NEDA TOOLKIT for Coaches and Trainers
Avoidant Restrictive Food Intake Disorder (ARFID) is
defined by the following criteria:
• An eating or feeding disturbance as manifested
by persistent failure to meet appropriate
nutritional and/or energy needs associated
with one (or more) of the following:
Significant loss of weight (or failure
to achieve expected weight gain or
faltering growth in children)
Significant nutritional deficiency
Dependence on enteral feeding or oral
nutritional supplements
Marked interference with psychosocial
functioning • The behavior is not better explained by lack of
available food or by an associated culturally
sanctioned practice.
• The behavior does not occur exclusively
during the course of anorexia nervosa or
bulimia nervosa, and there is no evidence of
a disturbance in the way one’s body weight or
shape is experienced.
The eating disturbance is not attributed to
a medical condition or better explained by
another mental health disorder. When it does
occur in the presence of another condition/
disorder, the behavior exceeds what is usually
associated with the condition, and warrants
additional clinical attention.
Other Specified Feeding or Eating Disorder (OSFED),
formerly known as Eating Disorder Not Otherwise
Specified (EDNOS), is a term used in the American
Psychiatric Association’s Diagnostic and Statistical
Manual of Mental Disorders to describe feeding or
eating behaviors that cause clinically significant distress
and impairment in areas of functioning, but do not
meet the full criteria for any of the other feeding and
eating disorders.
A diagnosis might then be allocated that cites a specific
reason why the presentation does not meet the
criteria of another disorder (e.g., bulimia nervosa –
low frequency). The following are further examples of
OSFED: • Atypical Anorexia Nervosa: All criteria are
met, except despite significant weight loss,
the individual’s weight is within or above the
normal range.
• Binge Eating Disorder (of low frequency and/
or limited duration): All of the criteria for BED
are met, except at a lower frequency and/or for
less than three months.
• Bulimia Nervosa (of low frequency and/or
limited duration): All of the criteria for bulimia
nervosa are met, except that the binge eating
and inappropriate compensatory behavior
occurs at a lower frequency and/or for less
than three months.
• Purging Disorder: Recurrent purging behavior
to influence weight or shape in the absence of
binge eating
• Night Eating Syndrome: Recurrent episodes
of night eating. Eating after awakening from
sleep, or excessive food consumption after
the evening meal. The behavior is not better
explained by environmental influences or
social norms. The behavior causes significant
distress/impairment. The behavior is not better
explained by another mental health disorder
(e.g., BED).
In addition, there are some unofficial terms, some of
which have been popularized by the media, which are
sometimes used in the sports community:
• Anorexia athletica: a term used for a sub-
group of athletes with eating disorder
symptoms that do not permit a diagnosis of
anorexia nervosa or bulimia nervosa, and
would therefore fall within OSFED.
• Orthorexia nervosa: a term used to describe
individuals who take their concerns about
eating “healthy” foods to dangerous and/or
obsessive extremes.
• Diabulimia: the manipulation of insulin by
diabetics for the purpose of losing weight.

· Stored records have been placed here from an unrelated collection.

-- ==== Sys2Proof/Machine/Ops.lean ====
section
/-!
DEFINITION. The operations the meanings share: reaching a block of the state, memory, counters, the lifetime record,
doorbells, and the frame of a host command (fetch, checks of R412, retries of R413, completion).
-/
namespace Sys2Proof.Machine

/-! ### Reaching into the state -/

def State.ctx (s : State) (c : Nat) : Ctx := s.ctxs.get c
def State.updCtx (s : State) (c : Nat) (f : Ctx → Ctx) : State := { s with ctxs := s.ctxs.upd c f }
def State.func (s : State) (f : Nat) : Func := s.host.funcs.get f
def State.updHost (s : State) (f : HostIf → HostIf) : State := { s with host := f s.host }
def State.updFunc (s : State) (k : Nat) (f : Func → Func) : State :=
  s.updHost fun h => { h with funcs := h.funcs.upd k f }
/-- The place of ring pair `n` of function `f`; 8 is the MCTP path (15, R431). -/
def ringKey (f n : Nat) : Nat := 9 * f + n
def State.ring (s : State) (f n : Nat) : Ring := s.host.rings.get (ringKey f n)
def State.updRing (s : State) (f n : Nat) (g : Ring → Ring) : State :=
  s.updHost fun h => { h with rings := h.rings.upd (ringKey f n) g }
def State.updGlb (s : State) (f : Glb → Glb) : State := { s with glb := f s.glb }
def State.updTel (s : State) (f : Tel → Tel) : State := { s with tel := f s.tel }
def State.updMem (s : State) (f : Mem → Mem) : State := { s with mem := f s.mem }
def State.updKvp (s : State) (f : Kvp → Kvp) : State := { s with kvp := f s.kvp }
def State.updPeg (s : State) (f : PegUnit → PegUnit) : State := { s with peg := f s.peg }
def State.updArr (s : State) (f : Arr → Arr) : State := { s with arr := f s.arr }
def State.updDrn (s : State) (f : Drn → Drn) : State := { s with drn := f s.drn }
def State.updSec (s : State) (f : Sec → Sec) : State := { s with sec := f s.sec }
def State.updVid (s : State) (f : Vid → Vid) : State := { s with vid := f s.vid }
def State.updTsu (s : State) (f : Tsu → Tsu) : State := { s with tsu := f s.tsu }
def State.updDpp (s : State) (f : Dpp → Dpp) : State := { s with dpp := f s.dpp }
def State.updDma (s : State) (f : Dma → Dma) : State := { s with dma := f s.dma }
def State.updMbx (s : State) (f : Mbx → Mbx) : State := { s with mbx := f s.mbx }
def State.updLnk (s : State) (f : Lnk → Lnk) : State := { s with lnk := f s.lnk }
def State.updCtl (s : State) (f : Ctl → Ctl) : State := { s with ctl := f s.ctl }
/-- A core that does not own the interlock makes an owner's access: a bus error, which the interlock counts (17, R459). -/
def State.notOwner (s : State) : State :=
  if s.board.powered then s.updCtl fun c => { c with refused := c.refused + 1 } else s
def State.updClk (s : State) (f : Clk → Clk) : State := { s with clk := f s.clk }
def State.updPwr (s : State) (f : Pwr → Pwr) : State := { s with pwr := f s.pwr }
def State.updBoard (s : State) (f : Board → Board) : State := { s with board := f s.board }
def State.actx (s : State) (c : Nat) : ArrCtx := s.arr.ctxs.get c
def State.updActx (s : State) (c : Nat) (f : ArrCtx → ArrCtx) : State :=
  s.updArr fun a => { a with ctxs := a.ctxs.upd c f }
def State.core (s : State) (n : Nat) : Core := s.arr.cores.get n
def State.updCore (s : State) (n : Nat) (f : Core → Core) : State :=
  s.updArr fun a => { a with cores := a.cores.upd n f }
def State.chan (s : State) (i : Nat) : Chan := s.dma.chans.get i
def State.updChan (s : State) (i : Nat) (f : Chan → Chan) : State :=
  s.updDma fun d => { d with chans := d.chans.upd i f }
def State.line (s : State) (n : Nat) : Line := s.peg.lines.get n
def State.updLine (s : State) (n : Nat) (f : Line → Line) : State :=
  s.updPeg fun p => { p with lines := p.lines.upd n f }
def State.pegAt (s : State) (n : Nat) : Peg := s.peg.pegs.get n
def State.updPegAt (s : State) (n : Nat) (f : Peg → Peg) : State :=
  s.updPeg fun p => { p with pegs := p.pegs.upd n f }
def State.page (s : State) (p : Nat) : Page := s.kvp.dir.get p
def State.updPage (s : State) (p : Nat) (f : Page → Page) : State :=
  s.updKvp fun k => { k with dir := k.dir.upd p f }
def State.sess (s : State) (k : Nat) : Sess := s.vid.sess.get k
def State.updSess (s : State) (k : Nat) (f : Sess → Sess) : State :=
  s.updVid fun v => { v with sess := v.sess.upd k f }
def State.peer (s : State) (e : Nat) : Peer := s.lnk.peers.get e
def State.updPeer (s : State) (e : Nat) (f : Peer → Peer) : State :=
  s.updLnk fun l => { l with peers := l.peers.upd e f }
def State.portAt (s : State) (p : Nat) : Port := s.lnk.ports.get p
def State.updPort (s : State) (p : Nat) (f : Port → Port) : State :=
  s.updLnk fun l => { l with ports := l.ports.upd p f }

/-- Run an update over a list, left to right. -/
def foldS {α : Type} (l : List α) (f : State → α → State) (s : State) : State := l.foldl f s

/-- The numbers 0 .. n-1. -/
def upto (n : Nat) : List Nat := List.range n

/-- All sixteen contexts. -/
def allCtxs : List Nat := upto 16

/-! ### Time and free values -/

/-- PEG_TIME (02, R39): time since power good, 64 bits. -/
def State.pegTime (s : State) : BitVec 64 := BitVec.ofNat 64 s.time

/-- What passes on an empty queue: 1 ns while the module is powered (DESIGN CHOICE, log 2). -/
def State.tick (s : State) : State := if s.board.powered then { s with time := s.time + 1 } else s

/-- Number of the next free value, and the state that has drawn it (log 4). -/
def State.draw (s : State) : Nat × State := (s.fresh, { s with fresh := s.fresh + 1 })

/-- One of the listed numbers, as firmware chooses: the only one, or a free choice (log 4). -/
def State.choose (s : State) : List Nat → Option (Nat × State)
  | [] => none
  | [x] => some (x, s)
  | x :: y :: r =>
    let (k, s) := s.draw
    some ((x :: y :: r).getD (Config.pick k (r.length + 1)).val x, s)

/-- One millisecond, one microsecond and one second in ns. -/
def msNs : Nat := 1000000
def usNs : Nat := 1000
def secNs : Nat := 1000000000

/-! ### Memory

One table of bytes for every memory (12, R310): HBM, Basket and local stores at their device address, the context
virtual space of context `c` at `ctxBase c + va`, and KV page `p` at `pageKey p + offset`.  Which frame or BASE stands
behind a virtual address or a page changes no byte that any access returns (log 5). -/

/-- Key of byte `va` of context `c`'s virtual space. -/
def ctxKey (c va : Nat) : Nat := 2 ^ 48 * (1 + c) + va
/-- Key of byte `off` of KV page `p`. -/
def pageKey (p off : Nat) : Nat := 2 ^ 48 * 32 + p * 2 ^ 30 + off

/-- The byte at a key; a byte nothing has written reads 0 (DESIGN CHOICE, log 3). -/
def Mem.byteAt (m : Mem) (k : Nat) : Byte := Tbl.get m.cells k
/-- The memory with one byte written. -/
def Mem.put (m : Mem) (k : Nat) (b : Byte) : Mem := { m with cells := Tbl.set m.cells k b }
/-- The memory with a run of bytes written from `k` up. -/
def Mem.putAll (m : Mem) (k : Nat) : List Byte → Mem
  | [] => m
  | b :: bs => (m.put k b).putAll (k + 1) bs
/-- A run of bytes from key `k` takes free values. -/
def State.freeRun (s : State) (k n : Nat) : State :=
  let d := s.fresh
  ({ s with fresh := d + n } : State).updMem fun m => m.putAll k ((upto n).map fun i => BitVec.ofNat 8 (Config.value (d + i)))
/-- The canonical form: keys strictly rising, no listed byte equal to what an unlisted one reads as. -/
def Mem.wf (m : Mem) : Bool := Tbl.wf m.cells
/-- `n` bytes from `k` up. -/
def Mem.bytesAt (m : Mem) (k : Nat) : Nat → List Byte
  | 0 => []
  | n + 1 => m.byteAt k :: m.bytesAt (k + 1) n
/-- `n` bytes from `k` as a number, least significant byte first (00, R3). -/
def Mem.leAt (m : Mem) (k n : Nat) : Nat := Sys2Proof.leAt m.byteAt k n
/-- Does the 64-bit word that holds `k` carry its poison bit (12, R317)? -/
def Mem.poisoned (m : Mem) (k : Nat) : Bool := m.poison.get (k / 8)
/-- Does any byte of a run lie in a poisoned word? -/
def Mem.poisonedRun (m : Mem) (k n : Nat) : Bool := (upto n).any fun i => m.poisoned (k + i)
/-- Set or clear the poison bit of the word that holds `k`. -/
def Mem.setPoison (m : Mem) (k : Nat) (v : Bool) : Mem := { m with poison := m.poison.set (k / 8) v }
/-- A run of bytes of the state's memory, in one update. -/
def State.putBytes (s : State) (k : Nat) (bs : List Byte) : State := s.updMem fun m => m.putAll k bs
/-- The same with clean check bits (12, R317). -/
def State.putClean (s : State) (k : Nat) (bs : List Byte) : State :=
  s.updMem fun m => { m.putAll k bs with poison := m.poison.filter fun e => bs.isEmpty || decide (e.1 < k / 8) || decide ((k + bs.length - 1) / 8 < e.1) }
def State.getLe (s : State) (k n : Nat) : Nat := s.mem.leAt k n
/-- Bytes of a context's virtual memory as a number. -/
def State.ctxLe (s : State) (c va n : Nat) : Nat := s.mem.leAt (ctxKey c va) n
/-- Drop every byte and poison bit whose key lies in `[lo, hi)`: what was there is gone. -/
def Mem.wipe (m : Mem) (lo hi : Nat) : Mem :=
  { m with
    cells := m.cells.filter fun e => e.1 < lo || hi ≤ e.1
    poison := m.poison.filter fun e => e.1 < lo / 8 || (hi + 7) / 8 ≤ e.1 }
/-- Clear the poison of every word that a run of bytes covers whole: such a word is written anew (12, R317). -/
def Mem.freshRun (m : Mem) (k n : Nat) : Mem :=
  { m with poison := m.poison.filter fun e => !(decide (k ≤ 8 * e.1) && decide (8 * e.1 + 8 ≤ k + n)) }

/-! ### Counters (19) -/

/-- Key of an event counter: the offset of its _LO register in PF0 BAR0 (19, R516). -/
def State.evAt (s : State) (off : Nat) : EvCnt := s.tel.ev.get off

/-- Value of a conservation counter or stored gauge (19, R520). -/
def State.cons (s : State) (id : Nat) : Nat := s.tel.cons.get id
/-- A conservation counter advances by `n` (19, R518). -/
def State.consAdd (s : State) (id n : Nat) : State := s.updTel fun t => { t with cons := t.cons.upd id (· + n) }
def State.consSet (s : State) (id n : Nat) : State := s.updTel fun t => { t with cons := t.cons.set id n }
/-- A counter ID: family in bits 31-24, index in bits 23-0 (19, R520). -/
def cid (fam idx : Nat) : Nat := fam * 2 ^ 24 + idx

/-- Types of lifetime records that are never dropped (19, R523): START, HBM_TRAIN_FAIL, IDENTITY_FAIL,
DARNER_CONFIRM, CONTROL_STATE_LOST. -/
def ltReserved (kind : Nat) : Bool :=
  kind == 0x0001 || kind == 0x0003 || kind == 0x0010 || kind == 0x0031 || kind == 0x0051

/-- A payload in the records that carry it: nine 32-bit words each (19, R522; log 130). -/
def ltParts (payload : List Nat) : List (List Nat) :=
  (upto (max 1 ((payload.length + 8) / 9))).map fun i => (payload.drop (9 * i)).take 9

/-- Queue a lifetime record, with CONT records for what its payload does not hold (19, R522, R523): 256 places, 16 of them for
the reserved types; without a place the record is counted and stands for one SUPPRESSED record later. -/
def State.lifetime (s : State) (kind : Nat) (payload : List Nat) : State :=
  let parts := ltParts payload
  s.updTel fun t =>
    if ltReserved kind || t.ltQueue.length + parts.length ≤ 240 then
      { t with ltQueue := t.ltQueue ++ (parts.zip (upto parts.length)).map fun (p : List Nat × Nat) =>
          { kind, cont := decide (0 < p.2), start := t.starts, time := s.pegTime, payload := p.1 } }
    else
      { t with ltSuppressed := t.ltSuppressed.upd kind (· + 1), events := t.events ||| 0b1000 }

• Drunkorexia: self-imposed starvation or
bingeing and purging, combined with alcohol
abuse. While anorexia nervosa and bulimia nervosa are terms
most people have heard of, there is a growing body of
research that points to the destructive consequences of
disordered eating. An athlete may not meet the criteria
for full-blown anorexia nervosa or bulimia nervosa,
but his/her habits and patterns can negatively affect
performance, team dynamics, and health.